» WORK ORDER
Up to and including the line that contains "(runCommand .tick s).2.runStatus", repeat each line of the data exactly, starting from the first.

Segment Open

/-- R119: the run status and the commands. The status Unloaded and its rows, SUBMIT_KEY's rows and an error's row are the
spec's decisions D7, D25, D27. -/
def Obligations.RunStatusFollowsTheStateMachine : Prop :=
  ∀ s : State, Inv s →
    s.runStatus ≠ none ∧
    (runCommand .reset s).2.runStatus = some .unloaded ∧
    (∀ bytes : List Byte, bytes.length ≤ 3584 → (runCommand (.load bytes) s).2.runStatus = some .ready) ∧
    (∀ bytes : List Byte, 3584 < bytes.length → (runCommand (.load bytes) s).2.runStatus = s.runStatus) ∧
    (∀ k : Vector Bool 16, (runCommand (.setKeys k) s).2.runStatus = s.runStatus) ∧
    (runCommand .tick s).2.runStatus = s.runStatus ∧
    (s.runStatus = some .unloaded →
      (runCommand .step s).2 = s ∧ (runCommand .tick s).2 = s ∧ ∀ id, (runCommand (.submitKey id) s).2 = s) ∧
    (s.runStatus = some .waitingForKey →
      runCommand .step s = (.stepped .idle, s) ∧
      ∀ id, (runCommand (.submitKey id) s).2.runStatus = some .ready) ∧
    (s.runStatus = some .ready →
      (∀ id, (runCommand (.submitKey id) s).2 = s) ∧
      (∀ x, s.pc.toNat ≤ 4094 → decodeWord s.fetch16 = some (.ldVxK x) →
        (runCommand .step s).2.runStatus = some .waitingForKey) ∧
      ((4094 < s.pc.toNat ∨ ∀ x, decodeWord s.fetch16 ≠ some (.ldVxK x)) →
        (runCommand .step s).2.runStatus = some .ready))

/-! ### Invariants -/

/-- 10_state.md R49: the invariant holds at reset. -/
def Obligations.ResetMeetsTheInvariant : Prop := Inv State.reset

/-- 10_state.md R35, R37, R44, R49, 20_memory.md R60: every step keeps the invariant: memory canonical and inside 4096
bytes, SP in 0..16, never running with a key pending, stacked addresses at most 4096, pc at most 0x10FE (so that it
never wraps). -/
def Obligations.EveryStepKeepsTheInvariant : Prop :=
  ∀ s t : State, Inv s → step s = .next t → Inv t

/-- The same for every list of the host's six commands, errors included, under either error policy; and no list of commands,
from any state, changes the parameter FONT_GLYPHS (R46, R273). -/
def Obligations.EveryCommandListKeepsTheInvariant : Prop :=
  ∀ (haltsOnError : Bool) (cs : List Command) (s : State),
    (Inv s → Inv (runCommands haltsOnError cs s).2) ∧ (runCommands haltsOnError cs s).2.font = s.font

/-- The canonical form is canonical: two memories of one machine that read the same everywhere are the same data (log
entry 2), whatever the machine's font. -/
def Obligations.CanonicalMemoriesThatReadAlikeAreEqual : Prop :=
  ∀ (font : Font) (m m' : Memory), Memory.wf font m → Memory.wf font m' →
    (∀ a, Memory.read font m a = Memory.read font m' a) → m = m'

/-! ### Encoding (30_encoding.md) -/

/-- R80, R83, R92: decoding the word of any instruction gives the instruction back, every operand at every value. -/
def Obligations.DecodeOfEncodeIsTheInstruction : Prop :=
  ∀ i : Instr, decodeWord (encode i) = some i

/-- R92, R93: a word that decodes is the word of its instruction: no bit of a legal word is ignored. -/
def Obligations.EncodeOfDecodeIsTheWord : Prop :=
  ∀ (w : Word) (i : Instr), decodeWord w = some i → encode i = w

/-- R91, R116, with the spec's decisions D8 and D9: a word decodes exactly when it matches a row of
opcode_table.json, masks and patterns as the table gives them. -/
def Obligations.DecoderAgreesWithTheOpcodeTable : Prop :=
  ∀ w : Word, (decodeWord w).isSome = true ↔ ∃ r ∈ opcodeRows, w &&& r.mask = r.pattern

/-- R91: the illegal words, group by group, as its table lists them (the spec's decisions D8 and D9). -/
def Obligations.IllegalWordsAreExactlyThoseListed : Prop :=
  ∀ w : Word, decodeWord w = none ↔
    (w.toNat / 4096 = 0x0 ∧ w ≠ 0x00E0 ∧ w ≠ 0x00EE) ∨
    (w.toNat / 4096 = 0x5 ∧ w.toNat % 16 ≠ 0) ∨
    (w.toNat / 4096 = 0x8 ∧ w.toNat % 16 ∈ [0x8, 0x9, 0xA, 0xB, 0xC, 0xD, 0xF]) ∨
    (w.toNat / 4096 = 0x9 ∧ w.toNat % 16 ≠ 0) ∨
    (w.toNat / 4096 = 0xE ∧ w.toNat % 256 ∉ [0x9E, 0xA1]) ∨
    (w.toNat / 4096 = 0xF ∧ w.toNat % 256 ∉ [0x07, 0x0A, 0x15, 0x18, 0x1E, 0x29, 0x33, 0x55, 0x65])

/-- R93: no word matches two rows of the opcode table. -/
def Obligations.OpcodeRowsNeverOverlap : Prop :=
  opcodeRows.Pairwise fun r q => ∀ w : Word, ¬(w &&& r.mask = r.pattern ∧ w &&& q.mask = q.pattern)

/-- 95_test_vectors.md section 2.1: every word of its table of single words, written out by hand, decodes as listed there.
That the words with an unused selector are illegal, and the group 0 words but 00E0 and 00EE, rests on the spec's decisions
D9 and D8 (log entry 12). -/
def Obligations.SampleWordsDecodeAsListed : Prop :=
  decodeWord 0x0000 = none ∧ decodeWord 0x00E0 = some .cls ∧ decodeWord 0x00EE = some .ret ∧
  decodeWord 0x00EF = none ∧ decodeWord 0x01E0 = none ∧ decodeWord 0x0123 = none ∧
  decodeWord 0x1000 = some (.jp 0x000) ∧ decodeWord 0x2FFF = some (.call 0xFFF) ∧
  decodeWord 0x5120 = some (.seReg 1 2) ∧ decodeWord 0x5121 = none ∧ decodeWord 0x8128 = none ∧
  decodeWord 0x812E = some (.shl 1 2) ∧ decodeWord 0x812F = none ∧ decodeWord 0x9120 = some (.sneReg 1 2) ∧
  decodeWord 0x912F = none ∧ decodeWord 0xB123 = some (.jpV0 0x123) ∧ decodeWord 0xD120 = some (.drw 1 2 0) ∧
  decodeWord 0xE19E = some (.skp 1) ∧ decodeWord 0xE19F = none ∧ decodeWord 0xE1A1 = some (.sknp 1) ∧
  decodeWord 0xF107 = some (.ldVxDT 1) ∧ decodeWord 0xF108 = none ∧ decodeWord 0xF129 = some (.ldF 1) ∧
  decodeWord 0xF130 = none ∧ decodeWord 0xF090 = none ∧ decodeWord 0xFFFF = none
end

Segment Closed

» RESULT OF THE EXERCISE
/-- R119: the run status and the commands. The status Unloaded and its rows, SUBMIT_KEY's rows and an error's row are the
spec's decisions D7, D25, D27. -/
def Obligations.RunStatusFollowsTheStateMachine : Prop :=
  ∀ s : State, Inv s →
    s.runStatus ≠ none ∧
    (runCommand .reset s).2.runStatus = some .unloaded ∧
    (∀ bytes : List Byte, bytes.length ≤ 3584 → (runCommand (.load bytes) s).2.runStatus = some .ready) ∧
    (∀ bytes : List Byte, 3584 < bytes.length → (runCommand (.load bytes) s).2.runStatus = s.runStatus) ∧
    (∀ k : Vector Bool 16, (runCommand (.setKeys k) s).2.runStatus = s.runStatus) ∧
    (runCommand .tick s).2.runStatus = s.runStatus ∧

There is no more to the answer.